In the C. elegans genetic interaction network, because more interactions occur within a pathway than between pathways, knowledge of the direct interaction partners of a gene can be used to predict its function. For example, we systematically tested whether all of the genes that were found to interact with two or more known components of the EGF/Ras/MAPK pathway acted as general modulators of that pathway. For 9/16 of such cases tested, we found that the genes could indeed modulate EGF signalling in a precise developmental setting, suggesting that they do indeed act as general modulators of this pathway (Lehner et al., 2006b).
One way in which the accuracy of gene function prediction from genetic interaction networks can probably be improved is to identify both aggravating and alleviating interactions, and to quantify the strength of interactions. Indeed Schuldiner et al. found that including quantitative interaction data helped to define modules of genes that share precise molecular functions in the early secretory pathway (Schuldiner et al., 2005).

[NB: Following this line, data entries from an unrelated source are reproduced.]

-- ==== Sys2Proof/Safety.lean ====
section
/-! DEFINITION. What statements about runs are made of: the invariant of the module's state, what no command may change, and the projections
that frames speak of. -/

namespace Sys2Proof.Machine

/-- The registers, vector registers and scratchpad of a core are held in canonical form. -/
structure CoreOk (k : Core) : Prop where
  g : Sparse.wf (fun _ => (0 : Word)) k.g = true
  v : Sparse.wf (fun _ => (0 : Word)) k.v = true
  scratch : Memory.wf k.scratch = true

/-- What holds of every state that a run passes: cores, berths, store dies, the slower tier, host memory and the register file are held in
canonical form, and the rollback count and the SVN of the running firmware lie within 0 to 64 (R470, R471). -/
structure Inv (s : State) : Prop where
  hbm : Memory.wf s.hbm = true
  hostMem : Memory.wf s.hostMem = true
  regs : Sparse.wf regReset s.regs = true
  rollback : s.fuses.rollback ≤ 64
  svn : s.secu.svn ≤ 64
  cores : Sparse.wf (fun _ => ({} : Core)) s.cores = true
  core : ∀ e ∈ s.cores, CoreOk e.2
  berths : Sparse.wf (fun _ => ({} : BerthSt)) s.berths = true
  store : ∀ e ∈ s.berths, Memory.wf e.2.store = true

/-- What every command leaves as it is: the queue of waiting commands and the fuses, of which only the rollback count may rise (R471). -/
structure Kept (s t : State) : Prop where
  pending : t.pending = s.pending
  stepping : t.fuses.stepping = s.fuses.stepping
  serial : t.fuses.serial = s.fuses.serial
  vtrim : t.fuses.vtrim = s.fuses.vtrim
  repair : t.fuses.repair = s.fuses.repair
  fwRoot : t.fuses.fwRoot = s.fuses.fwRoot
  dbgRoot : t.fuses.dbgRoot = s.fuses.dbgRoot
  rollback : s.fuses.rollback ≤ t.fuses.rollback

/-- A run's state `s` that began at `s0`: what no command may change has been kept, and the invariant holds. -/
structure Good (s0 s : State) : Prop where
  kept : Kept s0 s
  inv : Inv s

-- cores

/-- R72, R93, R102: core `c` issues: a run phase is under way, the core neither waits nor has ended, and its bundle holds no reserved
encoding. -/
abbrev State.issues (s : State) (c : CoreId) : Prop :=
  s.coresMode = .run ∧ (s.core c.val).st = .run ∧ (s.core c.val).pc ∉ (s.block c.val).reserved

/-- R100: core `c` issues and the slot of unit `u` is the next of its bundle that may take effect. -/
abbrev State.opens (s : State) (c : CoreId) (u : CoreUnit) : Prop := s.issues c ∧ slotOpen (s.core c.val) u = true

/-- R100, R101: the scalar slot of core `c` comes next and its block has a bundle after the present one. -/
abbrev State.goesOn (s : State) (c : CoreId) : Prop := s.opens c .scalar ∧ (s.core c.val).pc + 1 < (s.block c.val).nbundle

/-- R100: a core whose bundle has passed the slot of unit `u`. -/
def slotTaken (k : Core) (u : CoreUnit) : Core := { k with slot := slotOrder u + 1, stalled := false }

/-- R100: the state in which core `c` has become `k` and stands at the next bundle, one more bundle issued; nothing else differs. -/
def State.nextBundle (s : State) (c : CoreId) (k : Core) : State :=
  s.setCore c.val { k with pc := (s.core c.val).pc + 1, issued := (s.core c.val).issued + 1, slot := 0, stalled := false }

/-- R100: core `c` has written a general register and stands at the next bundle. -/
def State.wrote (s : State) (c : CoreId) (gd : GReg) (v : Word) : State := s.nextBundle c (setG (s.core c.val) gd v)

/-- R83, R198, R202: from `s` to `t` the store die of berth `b` became `m`, and besides it only the berth's waiting reads and its rows'
activation counts changed. -/
structure State.StoreBecomes (s : State) (b : Nat) (m : List (Nat × Byte)) (t : State) : Prop where
  rest : t = { s with berths := t.berths }
  berth : t.berth b = { s.berth b with store := m, entries := (t.berth b).entries, activations := (t.berth b).activations }
  other : ∀ d, d ≠ b → t.berth d = s.berth d

/-- R72, R77, R79: the interlock does not hold core `c`'s access to `n` bytes from `a`, no rule refuses any part of it, and a read finds no word
with bad check bits. -/
abbrev State.mayAccess (s : State) (c : CoreId) (acc : Access) (a n : Nat) : Prop :=
  interlocked (s.core c.val) a n (acc != .read) = false ∧ refused (s.core c.val) (s.block c.val) acc a n = none ∧
  (acc = .read → damagedIn (s.core c.val) a n = [])

end Sys2Proof.Machine
end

Predicting genetic interactions
Ideally we would like to construct a comprehensive genetic interaction network for humans. This network would then serve as a framework for directly predicting modifier genes in hereditary and somatic diseases, as well as providing a resource to predict human gene function on a genomic scale. However, identifying genetic interactions in multicellular organisms other than C. elegans is extremely laborious. Although it is possible to use RNAi to identify genetic interactions in cultured mammalian or fly cells (Wheeler et al., 2004), the inefficiency and expense of RNAi in mammalian cells (Pei and Tuschl, 2006), and the prevalence of off-target effects in both systems (Kulkarni et al., 2006; Lehner et al., 2004; Ma et al., 2006), has to date limited the application of this approach. Moreover it is not entirely clear how synthetic lethal interactions identified in single cells will relate to interactions in whole organisms.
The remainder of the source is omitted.